委託訓練ってどんな支援策なの?
企業や社会福祉法人で就業に必要な技能やスキルを習得
障害者が就業に必要な技能やスキルの開発・向上を図る支援策として職業訓練があります。障害者の職業技能を磨く障害者職業能力開発校から、企業や社会福祉法人、NPO法人、民間教育訓練機関に委託し行っているのが「委託訓練」といいます。この支援策の実施主体は国や都道府県になり、企業や社会福祉法人などと委託契約を結ぶことで、障害者が住む身近な地域で多様な職業訓練を受けられるようになります。

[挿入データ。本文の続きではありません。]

/-- The monitor sum that R151 compares with LOL_THR. -/
def Slp.sum (p : Slp) (i : SlpIn) : Word := if p.voa then p.a i else Fp.add (p.a i) (p.b i)

/-- The element is lit. -/
def Slp.lit (p : Slp) (i : SlpIn) : Bool :=
  Fp.le (p.get wLOLTHR) (p.sum i)

/-! ## Measurement (R152, R153) -/

/-- The result of a measurement: y, r, w1, the lock-in region, X and LI_E. -/
structure Meas where
  y : Word
  r : Word := 0#32
  w1 : Word := 0#32
  region : Option Word := none
  x : Word
  liE : Word

/-- A resynchronisation frame, and the three that follow one. -/
def SlpIn.resync (i : SlpIn) : Bool := decide (i.frame % 4096 = 0)
def SlpIn.afterResync (i : SlpIn) : Bool := decide (1 ≤ i.frame % 4096 ∧ i.frame % 4096 ≤ 3)

/-- Twice the cosine of the demodulation phase. -/
def Slp.w1 (p : Slp) : Word := Fp.mul f2 (Fp.add (Fp.mul (p.get wC) (p.get wDMC)) (Fp.mul (p.get wS) (p.get wDMS)))

/-- The normalised ratio of an MZI element. -/
def Slp.ratio (p : Slp) (i : SlpIn) : Word := Fp.mul (p.b i) (Fp.rcp (Fp.add (p.a i) (p.b i)))

/-- The lock-in region that SP lies in. -/
def Slp.region (p : Slp) : Option Word :=
  if Fp.lt (p.get wSP) (p.get wLIBAND) then some f0
  else if Fp.lt (Fp.sub f1 (p.get wLIBAND)) (p.get wSP) then some f1
  else none

/-- The measurement of a flag-free lit frame; `lut` is the element's table lookup. -/
def Slp.measure (p : Slp) (i : SlpIn) (lut : Word → Word) : Meas :=
  if p.voa then { y := p.a i, x := p.get wX, liE := p.get wLIE }
  else
    let r := p.ratio i
    let w1 := p.w1
    match p.region with
    | none => { y := lut r, r := r, w1 := w1, x := p.get wX, liE := fMinus1 }
    | some e =>
      let g := Fp.sub f1 (Fp.mul f2 e)
      let x := if Fp.eq (p.get wLIE) e then p.get wX
        else Fp.mul (Fp.mul g (Fp.sub (lut r) e)) (Fp.rcp (p.get wLIGAIN))
      let x := if i.afterResync then x
        else Fp.add x (Fp.mul (p.get wLIALPHA) (Fp.sub (Fp.mul (Fp.sub r e) w1) x))
      { y := Fp.add e (Fp.mul (Fp.mul g (p.get wLIGAIN)) x), r := r, w1 := w1, region := some e, x := x, liE := e }

/-- The phasor advances by one step and is renormalised; a resynchronisation sets it to (1, 0). -/
def Slp.phasor (p : Slp) (i : SlpIn) : Slp :=
  if i.resync then p.puts [(wC, f1), (wS, f0)]
  else
    let c := Fp.sub (Fp.mul (p.get wC) (p.get wCW)) (Fp.mul (p.get wS) (p.get wSW))
    let s := Fp.add (Fp.mul (p.get wS) (p.get wCW)) (Fp.mul (p.get wC) (p.get wSW))
    let n := Fp.rsq (Fp.add (Fp.mul c c) (Fp.mul s s))
    p.puts [(wC, Fp.mul c n), (wS, Fp.mul s n)]
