-- ==== Sys2Proof/Machine/Fabric.lean ====
section
/-!
DEFINITION. The topology table and connection maps: their images, checks, routes and set-point images
(spec/01_fabric_model.md R8-R31, spec/06_standard_loop.md R148, spec/07_reconfiguration.md R177, R181).
-/

namespace Sys2Proof.Machine

/-! ## The topology table (R14-R20) -/

/-- A check of an image: the offset of the field it reports, and whether it holds (R398). -/
abbrev Check := Nat × Bool

/-- The offset of the first check that fails. -/
def firstBad (l : List Check) : Option Nat := (l.find? fun c => !c.2).map (·.1)

/-- CRC-32C of an image with the 4 bytes at offset `o` taken as 0. -/
def crcWithout (img : List Byte) (o : Nat) : Nat :=
  (crc32c (img.take o ++ [0#8, 0#8, 0#8, 0#8] ++ img.drop (o + 4))).toNat

/-- Sizes and section offsets of a topology image. -/
structure TopoHdr where
  stages : Nat
  cps : Nat
  nElems : Nat
  nIn : Nat
  nOut : Nat
  elemOff : Nat
  wireOff : Nat
  portOff : Nat
  total : Nat

def topoHdr (img : List Byte) : TopoHdr :=
  let stages := leAt img 13 1
  let cps := leAt img 16 2
  let ne := leAt img 18 2
  let ni := leAt img 20 2
  let no := leAt img 22 2
  let e := 64 + 8 * stages * cps
  let w := e + 4 * ne
  let p := w + 4 * (stages - 1) * cps
  { stages := stages, cps := cps, nElems := ne, nIn := ni, nOut := no, elemOff := e, wireOff := w, portOff := p,
    total := p + 8 * (ni + no) }

/-- The value is in a range. -/
def within (lo hi x : Nat) : Bool := decide (lo ≤ x ∧ x ≤ hi)

/-- Row Header of Table FM-6a. -/
def topoHeaderChecks (img : List Byte) : List Check :=
  let h := topoHdr img
  [(0, decide (leAt img 0 4 = 0x4B544F50)), (4, decide (leAt img 4 2 = 1)), (6, decide (leAt img 6 2 = 64)),
   (8, decide (leAt img 8 4 ≠ 0)), (12, decide (leAt img 12 1 ≤ 1)), (13, within 1 24 h.stages),
   (14, within 1 2 (leAt img 14 1)), (15, decide (leAt img 15 1 = 0)), (16, within 1 512 h.cps),
   (18, within 1 10752 h.nElems), (20, decide (h.nIn ≤ 1024)), (22, decide (h.nOut ≤ 1024)),
   (24, decide (leAt img 24 4 = 64)), (28, decide (leAt img 28 4 = h.elemOff)), (32, decide (leAt img 32 4 = h.wireOff)),
   (36, decide (leAt img 36 4 = h.portOff)), (40, decide (leAt img 40 4 = h.total) && decide (img.length = h.total))] ++
  [(44, decide (leAt img 44 16 = 0)), (60, decide (leAt img 60 4 = crcWithout img 60))]

/-- The records of a section: offset and value. -/
def records (img : List Byte) (off size n : Nat) : List (Nat × Nat) :=
  (List.range n).map fun i => (off + size * i, leAt img (off + size * i) size)

def cellRecords (img : List Byte) : List (Nat × Nat) := records img 64 8 ((topoHdr img).stages * (topoHdr img).cps)
def elemRecords (img : List Byte) : List (Nat × Nat) := records img (topoHdr img).elemOff 4 (topoHdr img).nElems
def portRecords (img : List Byte) : List (Nat × Nat) := records img (topoHdr img).portOff 8 ((topoHdr img).nIn + (topoHdr img).nOut)

/-- Bits `hi` to `lo` of a value. -/
def cut (v hi lo : Nat) : Nat := v / 2 ^ lo % 2 ^ (hi + 1 - lo)

/-- Row Reserved. -/
def topoReservedChecks (img : List Byte) : List Check :=
  ((cellRecords img).map fun r => (r.1, decide (cut r.2 31 2 = 0))) ++
  ((elemRecords img).map fun r => (r.1, decide (cut r.2 12 0 = 0))) ++
  ((portRecords img).flatMap fun r =>
    let edge := decide (cut r.2 62 62 = 0)
    [(r.1, decide (cut r.2 3 0 = 0) && (!edge || decide (cut r.2 13 4 = 0))), (r.1 + 1, !edge || decide (cut r.2 27 14 = 0))])

/-- Row Elements. -/
def topoElemChecks (img : List Byte) : List Check :=
  let rec go : List (Nat × Nat) → List Nat → List Check
    | [], _ => []
    | (o, v) :: r, seen =>
      let e := cut v 31 18
      let kind := cut v 17 16
      let role := cut v 15 13
      [(o + 1, decide (role ≤ 3)),
       (o + 2, decide (kind ≤ 1) && (role != 0 || kind == 0) && ((role != 1 && role != 2) || kind == 1) && decide (e < numElems) &&
         !seen.contains e)] ++ go r (e :: seen)
  go (elemRecords img) []

/-- The element records by number. -/
def elemTable (img : List Byte) : SMap (Option ElemRec) :=
  (elemRecords img).foldl (fun m r => sset (fun _ => none) m (cut r.2 31 18)
    (some { voa := decide (cut r.2 17 16 = 1), role := cut r.2 15 13 })) []

/-- Row Cells. -/
def topoCellChecks (img : List Byte) : List Check :=
  let t := elemTable img
  let isCell (e : Nat) : Bool := (sget (fun _ => none) t e).any fun x => x.role == 0
  let rec go : List (Nat × Nat) → List Nat → List Check
    | [], _ => []
    | (o, v) :: r, seen =>
      let a := cut v 63 48
      let b := cut v 47 32
      [(o + 4, if b = 0xFFFF then decide (cut v 1 1 = 0) else isCell b && !seen.contains b),
       (o + 6, isCell a && !seen.contains a && a != b)] ++ go r (a :: b :: seen)
  go (cellRecords img) []

/-- Row Wiring. -/
def topoWireChecks (img : List Byte) : List Check :=
  let h := topoHdr img
  let rec go : List (Nat × Nat) → List Nat → List Check
    | [], _ => []
    | (o, v) :: r, seen => (o, decide (v < 2 * h.cps) && !seen.contains v) :: go r (v :: seen)
  (List.range (h.stages - 1)).flatMap fun b => go (records img (h.wireOff + 4 * h.cps * b) 2 (2 * h.cps)) []

/-- Row Ports: records, and of those before them the ports, links and VOAs taken, by direction. A record's direction is that of its place in
the section; a DIR bit that says otherwise is rejected at the record's byte 7, and a repeated (DIR, PORT) pair is reported at the second
record's PORT, byte 6 (DEDUCED, log entry 106). -/
def topoPortChecks (img : List Byte) : List Check :=
  let h := topoHdr img
  let t := elemTable img
  let rec go : List (Nat × Nat) → Nat → List Nat → List Nat → List Nat → List Check
    | [], _, _, _, _ => []
    | (o, v) :: r, i, ports, links, voas =>
      let dir := if i < h.nIn then 0 else 1
      let transit := decide (cut v 62 62 = 1)
      let voa := cut v 41 28
      let link := 2048 * dir + cut v 51 42
      let port := 2048 * dir + cut v 61 52
      [(o + 3, voa == 0x3FFF || ((sget (fun _ => none) t voa).any (fun x => x.role == dir + 1) && !voas.contains voa)),
       (o + 5, decide (cut v 51 42 < 2 * h.cps) && !links.contains link),
       (o + 6, !ports.contains port),
       (o + 7, decide (cut v 63 63 = dir) && (if transit then voa == 0x3FFF else dir == 1 || voa != 0x3FFF))] ++
      go r (i + 1) (port :: ports) (link :: links) (voa :: voas)
  go (portRecords img) 0 [] [] []

/-- Row Dilation 2. -/
def topoDilationChecks (img : List Byte) : List Check :=
  if leAt img 14 1 = 2 then (portRecords img).map fun r => (r.1 + 5, decide (cut r.2 51 42 % 2 = 0)) else []

/-- The link number with bits 0 and k exchanged (R20). -/
def swapBits (l k : Nat) : Nat :=
  if l.testBit 0 == l.testBit k then l else if l.testBit 0 then l - 1 + 2 ^ k else l + 1 - 2 ^ k

/-- Row BENES (R20). STAGES, the first of the two fields that n ties together, must be 2n - 1 for some n from 1 to 10; CELLS_PER_STAGE is
then held against that n (R398). -/
def topoBenesChecks (img : List Byte) : List Check :=
  let h := topoHdr img
  let n := (h.stages + 1) / 2
  if leAt img 12 1 = 1 then
    [(13, decide (h.stages % 2 = 1 ∧ h.stages ≤ 19)), (14, decide (leAt img 14 1 = 1)), (16, decide (h.cps = 2 ^ (n - 1)))] ++
    ((List.range (h.stages - 1)).flatMap fun b =>
      let k := if b + 1 < n then n - 1 - b else b + 2 - n
      (List.range (2 * h.cps)).map fun l =>
        let o := h.wireOff + 4 * h.cps * b + 2 * l
        (o, decide (leAt img o 2 = swapBits l k)))
  else []

/-- The first failing field of a topology image, in the order of Table FM-6a. -/
def topoError (img : List Byte) : Option Nat :=
  ([topoHeaderChecks, topoReservedChecks, topoElemChecks, topoCellChecks, topoWireChecks, topoPortChecks, topoDilationChecks,
    topoBenesChecks] : List (List Byte → List Check)).findSome? fun f => firstBad (f img)
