-- ==== Sys2Proof/Machine/Commit.lean ====
section
/-!
DEFINITION. The stages of a commit: staging, strobes, settling, outcomes and reverts (spec/07_reconfiguration.md R171-R173,
R181-R192).
-/

namespace Sys2Proof.Machine

/-! ## Engines and windows (Table CM-3) -/

/-- Engines that take part in a commit. -/
def runEngines (s : State) : List Nat := (List.range 96).filter fun e => engRuns s e && !engHalted s e && domRuns s (e / 8)

/-- An engine whose staged window can be written: neither armed nor being seeded. -/
def stagingFree (s : State) (e : Nat) : Bool := !bit s (A.engSpbank e) 2 && !bit s (A.engStat e) 24

/-- SEED, then the words of an image that differ from the current window, in every running engine (R148, R172). -/
def stageImage (ws : List (Nat × Nat × Word)) : Act := .look fun s => .all [
  Act.each (runEngines s) fun e => .all [writeSeed e, seedDone e],
  Act.each (ws.filter fun x => engSlp s (engineOf x.1) && decide (elemWord s x.1 (104 + x.2.1) ≠ x.2.2)) fun (n, k, w) =>
    setElemWord n (112 + k) w]

/-- ARM with an action in every running engine: 1 ADVANCE, 2 REVERT (Table LE-8). -/
def armEngines (act : Nat) : Act := .look fun s => Act.each (runEngines s) fun e => writeArm e true act
/-- ARM for a revert: in the running engines that showed SP_DONE at the transit strobe, or whose windows were rewritten since (Table CM-5). -/
def armRevert (act : Nat) : Act := .look fun s =>
  Act.each ((runEngines s).filter fun e => !s.pipe.cur.any fun c => c.missed.contains e) fun e => writeArm e true act
/-- ARM := 0 in every engine; a halted one, and one in reset, takes no write (R116, R378). -/
def disarmEngines : Act := .look fun s =>
  Act.each ((List.range 96).filter fun e => !engHalted s e && domRuns s (e / 8)) fun e => writeArm e false 0
/-- Strobes fall: not in the safe state, and not after a THERMTRIP (Tables FT-5, FT-7). -/
def mayStrobe (s : State) : Bool := !inSafe s && !s.thm.tripped
/-- The commit strobe falls on the lane frame that begins next. -/
def strobe : Act := updEng fun x => { x with strobe := true }

def updCur (f : Commit → Commit) : Act := updPipe fun p => { p with cur := p.cur.map f }

/-! ## Results and events -/

/-- A connection's owner as an event names it: a tenant, or 0x40. -/
def connEvent (code source out detail : Nat) (c : Conn) : Act := .look fun s =>
  pushEvent { code := code, source := source, object := out, time := nowNs s, connTag := c.tag, tenant := connOwner s c, detail := detail }

/-- The connection on an output in a map. -/
def outConn (m : FabMap) (q : Nat) : Option Routed := m.conns.find? fun r => r.conn.out == q

/-- The response of a CAL_REQUEST: 4 bytes for each element as listed (Table CS-10). -/
def jobBytes (j : CalJob) : List Byte :=
  j.elems.flatMap fun n => natLe 4 (n * 65536 + (((j.results.find? fun p => decide (p.1 = n)).map (·.2)).getD 0))

/-- A command learns how the characterisation of element e ended; one whose elements are all done is completed (Table CS-10). -/
def jobLearns (e : Nat) (tag : Option Nat) (status : Nat) : Act := .all [
  updSup fun x => { x with
    jobs := x.jobs.map fun j => if tag = some j.tag then
      { j with left := j.left.filter (· != e), results := j.results ++ [(e, status)] } else j },
  .look fun s => .all [
    Act.each (s.sup.jobs.filter fun j => j.left.isEmpty) fun j => complete j.tag St.success 0 0 (jobBytes j),
    updSup fun x => { x with jobs := x.jobs.filter fun j => !j.left.isEmpty }]]

/-- The characterisation of element e is over. -/
def calEnds (e : Nat) (tag : Option Nat) (status : Nat) : Act := .all [updSup fun x => { x with run := none }, jobLearns e tag status]

/-- A value next to v that compares as another one. -/
def nudged (v : Word) : Word := if v &&& 0x7F800000#32 = 0#32 then 0x00800000#32 else v ^^^ 1#32

/-- The Dark step begins (Table SL-5). The drive is any that SLP-1 sees as a change: HI of the bank in force, or, where the last
CAL_V was that, the middle of its range. An input VOA whose own light the step darkens is parked by CAL_V: PARK_V, or the value next to it where
the last CAL_V was that (DESIGN CHOICE, log entry 22). -/
def beginDark (r : CalRun) : Act := .look fun s =>
  let (lo, hi) := bankLimits s r.elem
  let last := elemWord s r.elem wCALVLAST
  let park := elemWord s r.elem wPARKV
  let v := if r.source.isNone && inputVoa s r.elem then (if Fp.eq last park then nudged park else park)
    else if Fp.eq last hi then Fp.mul fHalf (Fp.add lo hi) else hi
  .all [
    setElemWord r.elem wCALV v, setElemWord r.elem wCALDWELL 0x41000000#32, setElemWord r.elem wCALCNT 0x43800000#32,
    updSup fun x => { x with run := x.run.map fun y => { y with stage := .dark } },
    Act.each r.source.toList refreshFpark]

/-- Change open group id. -/
def updHGroup (id : Nat) (f : Group_ → Group_) : Act := updHdl fun h => { h with
  slots := h.slots.map fun p => (p.1, p.2.map fun g => if g.id = id then f g else g) }
/-- The open group with a number. -/
def findHGroup (s : State) (id : Nat) : Option Group_ := s.hdl.slots.findSome? fun p => p.2.bind fun g => if g.id = id then some g else none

対象者は、障害者手帳を有する人、医師の診断書や意見書などにより障害を有することが確認できる人となっています。また、訓練期間は原則3カ月以内、月に100時間以内が標準となっています。また、委託先に対しては、職業訓練受講生1名につき原則月額6万円または、9万円を上限に委託料が支払われます。
5つのコースから目的に合ったスキル向上をめざす
では具体的に、この委託訓練ではどのような技能を学ぶことができるのでしょうか。その訓練コースは次の5種類があります。
1.知識・技能習得訓練コース
就職に必要な知識・技能の習得をめざします
※職場実習を一体的に行い、実践的な職業能力の習得をめざすデュアルシステムの実施も可能
2.実践能力習得訓練コース
雇用を検討している企業等を委託先とし、実際の職場環境を活用した実践的な職業能力の習得をめざします
3.e-ラーニングコース
訓練施設への通所が困難な障害者の方を対象に、在宅でインターネットを通じてIT技能の習得をめざします
4.特別支援学校早期訓練コース
企業等を委託先として事業所現場を活用して、特別支援学校高等部等に在籍する生徒を対象に実践的な職業能力の開発・向上をめざします
5.在職者訓練コース
企業等で働いている障害者が雇用の継続と職域拡大を目的として必要な技能のスキルアップをめざします
これらの多様なコースは、企業と求職者双方のニーズに応じた訓練に通じています。
また、受講料や応募資格について紹介します(東京都の場合)。
受講料は無料となっておりますが、通所にかかる交通費や昼食代は自己負担です。求職者向けの応募資格については以下の5項目にすべて該当する方になります。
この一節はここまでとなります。